Modeling gene drive, Drury et al. describe how the presence of pre-existing Cas9 resistance alleles within populations and non-random mating can have significant effects on the extent to which a driving element will successfully increase in frequency.
Advances in the uses of Cas9 and other RNA-guided endonucleases are resulting in the development of synthetic homing-endonucleases that can rapidly increase in frequency within populations. These so-called ‘gene drive’ systems have potential as pest control tools by enabling the rapid introgression of genetic constructs that either result in a reduction in the size of the target population or a modification of pest-relevant phenotypes.
Under what conditions and with what characteristics will these synthetic homing-based drive systems be success in reducing/eliminating or modifying the target population is an open and important question?
Resistance evolution is a major concern of those developing homing-based drive systems. Drury et al. consider the effects not of resistance evolution but of the presence of resistant target sites in standing populations of the pest insect. In this case the authors use natural variation in three potential target genes in populations of Tribolium castaneum as examples. The target genes selected were reasonable based on previous published data.
Furthermore they incorporate non-random mating into their model and explore if, when and to what extent inbreeding will affect the drive system. Intuitively, anything that reduces the number of drive system heterozygotes would be expected to have the potential to impede or slow the increase in frequency of the drive system.
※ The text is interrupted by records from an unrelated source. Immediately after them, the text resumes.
-- ==== Sys2Proof/Machine/Barrier.lean ====
section
/-!
DEFINITION. Block barriers, grid barriers, tags and counters (09_barrier R227-R255): BARI, BARV, BARW, BARX, GBAR, WAIT, TAGW, TAGF,
TAGC, the step BARV_ARRIVAL, and the ends of their waits.
-/
namespace Sys2Proof.Machine

/-! ## Barrier words (R227, R230, R231) -/

/-- The fields of a barrier word. -/
structure BarWord where
  expect : BitVec 16
  arrived : BitVec 16
  pending : BitVec 36
  phase : Bool
  err : Bool
  rest : BitVec 58
  deriving DecidableEq, Repr

def barOfBits (w : BitVec 128) : BarWord :=
  { expect := w.extractLsb' 0 16, arrived := w.extractLsb' 16 16, pending := w.extractLsb' 32 36, phase := w.getLsbD 68,
    err := w.getLsbD 69, rest := w.extractLsb' 70 58 }

def barBits (b : BarWord) : BitVec 128 :=
  b.rest ++ (bit1 b.err ++ (bit1 b.phase ++ (b.pending ++ (b.arrived ++ b.expect))))

/-- The completion test (R231). -/
def barTest (b : BarWord) : BarWord :=
  if b.arrived = b.expect ∧ b.pending = 0#36 then { b with arrived := 0#16, phase := !b.phase } else b

def bariOnce (n : BitVec 8) (b : BarWord) : BarWord :=
  if b.expect = 0#16 then { b with expect := n.setWidth 16 } else if b.expect = n.setWidth 16 then b else { b with err := true }

def bariForce (n : BitVec 8) : BarWord :=
  { expect := n.setWidth 16, arrived := 0#16, pending := 0#36, phase := false, err := false, rest := 0#58 }

def barArrive (b : BarWord) : BarWord :=
  if b.arrived.toNat < b.expect.toNat then barTest { b with arrived := b.arrived + 1#16 } else { b with err := true }

/-- PENDING plus a number of bytes, when it is in range. -/
def barOwe (b : BarWord) (d : Int) : Option BarWord :=
  let p := b.pending.toInt + d
  if -34359738368 ≤ p ∧ p ≤ 34359738367 then some (barTest { b with pending := BitVec.ofInt 36 p }) else none

/-- The SIGNAL event: n bytes have come (R230, R240). -/
def barSignal (b : BarWord) (n : Nat) : BarWord :=
  match barOwe b (-(n : Int)) with
  | some b' => b'
  | none => { b with err := true }

def readBar (s : State) (die core pos : Nat) : BarWord := barOfBits (BitVec.ofNat 128 (scratchNat s die core pos 16))
def writeBar (s : State) (die core pos : Nat) (b : BarWord) : State := scratchWrite s die core pos (bytesOfNat 16 (barBits b).toNat)

/-! ## Instructions on barrier words -/

/-- The gang's block is abandoned (R196, R233). -/
def abandoned (s : State) (g : Gang) : Bool :=
  match findBlock s g.block with
  | some b => decide (b.state = .abandoned)
  | none => false

/-- The shape of an instruction that names a barrier word (R227, R234): the reads, the privilege check, the address. -/
def barOp (h : Head) (srcs : List Opnd) (a : Opnd) (off : BitVec 32) (s : State) (f : Ctx → Nat → Nat → Nat → Res) : Res :=
  issue s h.guard fun c =>
    match deadCheck c.a (single srcs) with
    | some x => c.halt x
    | none =>
      if c.act = 0#32 then c.commit (killRegs c.a (headKills h a (srcs.getLastD .zero) .zero))
      else
        match firstHalt [privCheck c [a], wordCheck c.a srcs] with
        | some x => c.halt x
        | none =>
          let va := scalarAddr c .scratch a off 16
          match (spaceTarget c.s c.g .scratch va 16 .rmw).2 with
          | .inr (.scratch die core pos) => f c die core pos
          | _ => c.trap cProtection va

/-- A barrier operation that acts on the word at once: the gang's earlier operations on it come first (R229, R262), and one that
reads a poisoned word consumes the poison (R460). -/
def barNow (c : Ctx) (die core pos : Nat) (reads : Bool) (k : Res) : Res :=
  if heldBytes c.s c.g.id c.s.nextOp [(.scratch die core pos, 16)] then c.hold .order
  else if reads && scratchPoisoned c.s die core pos 16 then c.halt .poison
  else c.afterRisk k

/-- BARI (R236). -/
def execBari (h : Head) (a : Opnd) (off : BitVec 32) (n : BitVec 8) (force : Bool) (s : State) : Res :=
  barOp h [a] a off s fun c die core pos =>
    barNow c die core pos (!force)
      (c.commitWith ((killRegs c.a (headKills h a .zero .zero)).advance c.x) fun s =>
        writeBar s die core pos (if force then bariForce n else bariOnce n (readBar s die core pos)))

/-- Loads, stores, spills and atomics of the gang that an arrival waits for (R251). -/
def arrivalOps (s : State) (id : GangId) : List Nat := opsIn s id 3#6

/-- The time-out of a posted write for which an arrival waits: the one fault that BARV raises beside its own (R276). -/
def postedTimeout (g : Gang) (op : Nat) : Option Posted :=
  g.posted.find? fun x => decide (x.cause = cTimeout) && decide (x.op < op) && fenceWaits 3#6 x.cls

/-- BARV (R237): the arrival is held, not the slot. -/
def execBarv (h : Head) (d a : Opnd) (off : BitVec 32) (s : State) : Res :=
  barOp h [a] a off s fun c die core pos =>
    let kills := headKills h a .zero .zero
    if abandoned c.s c.g then c.commit (writeScalar (killRegs c.a kills) d 1#64)
    else match postedTimeout c.g c.s.nextOp with
      | some f => { c with g := { c.g with posted := c.g.posted.erase f } }.trap f.cause f.tval
      | none => c.send (groupOpnds d 1) kills (.barv d die core pos (arrivalOps c.s c.g.id))

/-- BARV_ARRIVAL: the held arrival is counted once the gang's earlier accesses meet R251 (R237, R230); in a block that is abandoned
meanwhile it arrives nowhere (R233). -/
def execBarvArrival (op : Nat) (s : State) : Res :=
  match findPend s op with
  | none => idle s
  | some p =>
    match p.kind, findGang s p.gang with
    | .barv d die core pos wait, some g =>
      if olderRisk s p.gang p.op then idle s
      else if abandoned s g then .next (commitPend s p fun _ a => writeScalar a d 1#64)
      else if wait.any (opPending s) || pendHeld s p then idle s
      else if scratchPoisoned s die core pos 16 then .next (pendKill s p)
      else
        match postedTimeout g p.op with
        | some f => .next (preciseTrap (modGang s g.id fun g => { g with posted := g.posted.erase f }) p f.cause f.tval 0#5)
        | none =>
          let b := readBar s die core pos
          .next (commitPend (writeBar s die core pos (barArrive b)) p fun _ a =>
            writeScalar a d (if b.phase then 3#64 else 2#64))
    | _, _ => idle s

/-- What BARW returns when a test ends its wait (R238). -/
def barwResult (s : State) (g : Gang) (die core pos : Nat) (phase : Bool) : Option DWord :=
  let b := readBar s die core pos
  if abandoned s g then some 1#64 else if b.err then some 2#64 else if b.phase ≠ phase then some 0#64 else none

/-- BARW (R238). -/
def execBarw (h : Head) (d a b : Opnd) (off : BitVec 32) (s : State) : Res :=
  barOp h [a, b] a off s fun c die core pos =>
    let kills := headKills h a b .zero
    let token := scalarOf c b
    if abandoned c.s c.g || !token.getLsbD 1 then c.commit (writeScalar (killRegs c.a kills) d 1#64)
    else if heldBytes c.s c.g.id c.s.nextOp [(.scratch die core pos, 16)] then c.hold .order
    else if scratchPoisoned c.s die core pos 16 then c.halt .poison
    else
      match barwResult c.s c.g die core pos (token.getLsbD 0) with
      | some v => c.commit (writeScalar (killRegs c.a kills) d v)
      | none => .next (c.put (c.a.setWait c.x (.barw die core pos (token.getLsbD 0) (retireOf d kills))))

/-- BARX (R239). -/
def execBarx (h : Head) (a b : Opnd) (off : BitVec 32) (s : State) : Res :=
  barOp h [a, b] a off s fun c die core pos =>
    let x := scalarOf c b
    barNow c die core pos true
      (match barOwe (readBar c.s die core pos) x.toInt with
        | none => c.trap cBarRange x
        | some w => c.commitWith ((killRegs c.a (headKills h a b .zero)).advance c.x) fun s => writeBar s die core pos w)

/-! ## Grid barriers (R241, R242) -/

/-- The gang's launch. -/
def gangLaunch (s : State) (g : Gang) : Option Launch :=
  if g.dispatcher then none
  else
    match findBlock s g.block with
    | none => none
    | some b => match findGroup s b.dgroup with
      | none => none
      | some d => match d.launch with
        | some u => findLaunch s u
        | none => none

/-- The gang belongs to a launch. -/
def inLaunch (s : State) (l : Launch) (g : Gang) : Bool :=
  match gangLaunch s g with
  | some x => decide (x.uid = l.uid)
  | none => false

/-- A launch is broken: a block of it has failed, or a die of its split is lost (R242). -/
def launchBroken (s : State) (l : Launch) : Bool :=
  l.broken || l.dies.any (dieLost s)

/-- A slot whose GBAR is still held back at a phase up to p. -/
def heldAt (p : Nat) (sl : Slot) : Bool :=
  match sl.wait with
  | .gbarRelease _ q _ => sl.live && decide (q ≤ p)
  | _ => false

/-- A gang has arrived at a grid phase. -/
def arrivedAt (p : Nat) (g : Gang) : Bool := decide (p < g.arch.gbars) && !heldAt p g.arch.slotA && !heldAt p g.arch.slotB

/-- Some block of the launch is not placed yet: its gangs have not arrived. -/
def launchDue (s : State) (l : Launch) : Bool :=
  s.groups.any fun d => decide (d.launch = some l.uid) &&
    (decide (d.due ≠ 0) || (getDie s d.die).binds.any fun b => decide (b.2.dgroup = d.uid) && decide (b.2.left ≠ 0))

/-- What GBAR returns when its wait is over (R241). -/
def gbarResult (s : State) (g : Gang) (phase : Nat) : Option DWord :=
  match gangLaunch s g with
  | none => some 1#64
  | some l =>
    if launchBroken s l then some 1#64
    else if !launchDue s l && s.gangs.all (fun x => !inLaunch s l x || arrivedAt phase x) then some 0#64
    else none

/-- GBAR (R241): its release covers loads and stores (R253). The sr.tval of GBAR_NONCOOP is not stated: a free value (log 143). -/
def execGbar (h : Head) (d : Opnd) (s : State) : Res :=
  issue s h.guard fun c =>
    if c.act = 0#32 then c.commit c.a
    else
      match gangLaunch c.s c.g with
      | none => c.trap cGbarNoncoop (freeNow c.s)
      | some l =>
        if !l.coop then c.trap cGbarNoncoop (freeNow c.s)
        else
          let a := { c.a with gbars := c.a.gbars + 1 }
          if launchBroken c.s l then c.commit (writeScalar a d 1#64)
          else
            let t := { baseTask c.s c.g .pkg with ops := opsIn c.s c.g.id 3#6, writes := true, inbox := true }
            c.afterRisk (.next (addTask (c.put (a.setWait c.x (.gbarRelease t.id c.a.gbars (retireOf d [])))) t))

/-! ## Counters (R248) -/

def limitsMet (g : Gang) (tl cp st ld : Nat) : Bool :=
  decide (g.tl ≤ tl) && decide (g.cp ≤ cp) && decide (g.st ≤ st) && decide (g.ld ≤ ld)

/-- WAIT (R248). -/
def execWait (h : Head) (tl cp st ld : BitVec 6) (s : State) : Res :=
  issue s h.guard fun c =>
    if c.act = 0#32 ∨ limitsMet c.g tl.toNat cp.toNat st.toNat ld.toNat then c.commit c.a
    else .next (c.put (c.a.setWait c.x (.limits tl.toNat cp.toNat st.toNat ld.toNat (retireOf .zero []))))

/-! ## Tags (R243-R246) -/

def coreTags (s : State) (id : GangId) : DWord := (getCore s id.die id.core).tags

/-- Set a tag of a core (R243). -/
def setTag (s : State) (die core n : Nat) : State :=
  modCore s die core fun c => { c with tags := c.tags ||| (1#64 <<< (n % 64)) }

/-- The tags that end a TAGW's wait. -/
def tagwResult (all : Bool) (m tags : DWord) : Option DWord :=
  if all then (if tags &&& m = m then some (tags &&& m) else none)
  else if m = 0#64 then some 0#64
  else if tags &&& m ≠ 0#64 then some (tags &&& m) else none

/-- The checks of the tag instructions. -/
def tagOp (h : Head) (a : Opnd) (s : State) (f : Ctx → Reads → DWord → Res) : Res :=
  issue s h.guard fun c =>
    match deadCheck c.a (single [a]) with
    | some x => c.halt x
    | none =>
      let kills := headKills h a .zero .zero
      if c.act = 0#32 then c.commit (killRegs c.a kills)
      else match wordCheck c.a [a] with
        | some x => c.halt x
        | none => f c kills (scalarOf c a)

/-- A TAGC of the gang has not cleared its tags yet. -/
def tagcDue (s : State) (id : GangId) : Bool :=
  s.pend.any fun p => decide (p.gang = id) && match p.kind with
    | .late (.tagc _) => true
    | _ => false

/-- Clear tags of a core (R246). -/
def clearTags (s : State) (id : GangId) (m : DWord) : State := modCore s id.die id.core fun k => { k with tags := k.tags &&& ~~~m }

/-- TAGW (R244). -/
def execTagw (h : Head) (d a : Opnd) (all : Bool) (s : State) : Res :=
  tagOp h a s fun c kills m =>
    if tagcDue c.s c.g.id then c.hold .order
    else match tagwResult all m (coreTags c.s c.g.id) with
    | some v => c.commit (writeScalar (killRegs c.a kills) d v)
    | none => .next (c.put (c.a.setWait c.x (.tagw all m (retireOf d kills))))

/-- The lowest set bit. -/
def lowestBit (x : DWord) : Option Nat := (List.range 64).find? fun i => x.getLsbD i

/-- TAGF (R245). -/
def execTagf (h : Head) (d a : Opnd) (clr : Bool) (s : State) : Res :=
  tagOp h a s fun c kills m =>
    c.afterRisk
      (match lowestBit (coreTags c.s c.g.id &&& m) with
        | none => c.commit (writeScalar (killRegs c.a kills) d (-1#64))
        | some i => c.commitWith ((writeScalar (killRegs c.a kills) d (BitVec.ofNat 64 i)).advance c.x) fun s =>
            if clr then modCore s c.g.id.die c.g.id.core fun k => { k with tags := k.tags &&& ~~~(1#64 <<< i) } else s)

/-- TAGC (R246): its tags are cleared once no older instruction of the gang may trap; the slot goes on at once (R97, R477). -/
def execTagc (h : Head) (a : Opnd) (s : State) : Res :=
  tagOp h a s fun c kills m =>
    if c.clear then c.commitWith ((killRegs c.a kills).advance c.x) fun s => clearTags s c.g.id m
    else c.post (killRegs c.a kills) (.late (.tagc m))

/-! ## Ends of waits -/

/-- What ends the wait of a slot at this moment: its scalar result. -/
def waitResult (s : State) (g : Gang) (w : Wait) : Option (Retire × DWord) :=
  match w with
  | .barw die core pos phase r => (barwResult s g die core pos phase).map fun v => (r, v)
  | .tagw all m r => (tagwResult all m (coreTags s g.id)).map fun v => (r, v)
  | .limits tl cp st ld r => if limitsMet g tl cp st ld then some (r, 0#64) else none
  | .gbar phase r => (gbarResult s g phase).map fun v => (r, v)
  | _ => none

/-- A GBAR arrives when its release is over, or when its launch is broken meanwhile, and its arrival stands in what younger accesses would give
back (R241, R242, R249). A release that times out lets it arrive: R426 has the waiting instruction raise TIMEOUT, R234 gives GBAR no such
cause (DESIGN CHOICE, log 167). -/
def arriveSlot (s : State) (g : Gang) (x : PcSlot) : State :=
  match (g.arch.slot x).wait with
  | .gbarRelease id phase r =>
    let isOver := match findTask s id with
      | some t => decide (t.stage = 6)
      | none => true
    let broken := match gangLaunch s g with
      | some l => launchBroken s l
      | none => true
    if isOver || broken then patchWait (putGang (dropTask s id) { g with arch := g.arch.setWait x (.gbar phase r) }) g x (.gbar phase r) else s
  | _ => s

/-- End the wait of one slot if it is over. A slot that a trap of the other has stopped goes on waiting, and a halted gang's
instruction is executed again after restore (R249). -/
def endWait (s : State) (id : GangId) (x : PcSlot) : State :=
  match findGang s id with
  | none => s
  | some g =>
    if !g.halted && (g.arch.slot x).live && modeReady g.arch x then
      let s := arriveSlot s g x
      match findGang s id with
      | none => s
      | some g =>
        match waitResult s g (g.arch.slot x).wait with
        | some (r, v) => retireSlot s g x r v
        | none => s
    else s

/-- End every wait that is over. -/
def endWaits (s : State) : State :=
  (s.gangs.map fun g => g.id).foldl (fun s id => endWait (endWait s id .a) id .b) s

/-- SLEEP_EXPIRY: a slot's deadline is reached (R222). -/
def execSleepExpiry (id : GangId) (x : PcSlot) (s : State) : Res :=
  match findGang s id with
  | none => idle s
  | some g =>
    match (g.arch.slot x).wait with
    | .sleep deadline r =>
      if deadline ≤ dieTick s id.die ∧ !g.halted ∧ (g.arch.slot x).live ∧ modeReady g.arch x then .next (retireSlot s g x r 0#64) else idle s
    | _ => idle s

end Sys2Proof.Machine
end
The parameter space explored by the authors was more modest than some (e.g. Beaghton et al. and the authors considered homing systems that were very efficient and with either high or medium fitness costs. When the fitness costs of the driving construct was high (s=0.8) then the presence of resistant target alleles at a frequency of 1%, which was not unreasonable based on their empirical data in this case, prevented the successful spread of the drive system. With moderate fitness costs (s=0.40) and 1% resistance allele, the drive system would reach high frequencies and then rapidly be lost after about 60 generations. Others have reported similar findings.
Drury et al also looked at inbreeding and found that with an efficient drive system that has a high fitness cost (s=.8) an inbreeding coefficient of F=0.15 could prevent the gene drive system from spreading in the absence of resistance alleles. Adding fitness costs on top of the inbreeding effect significantly impeded or prevented the successful increase in frequency of the drive system.
The unique and potentially interesting aspect of the analysis of Drury et al is the incorporation of inbreeding into their model and their demonstration of its severe effects when coupled with high fitness costs of the drive system.
While inbreeding coefficients can be reasonably estimated, fitness costs are much more challenging so translating these interesting finding into drive system design and construction will be challenging.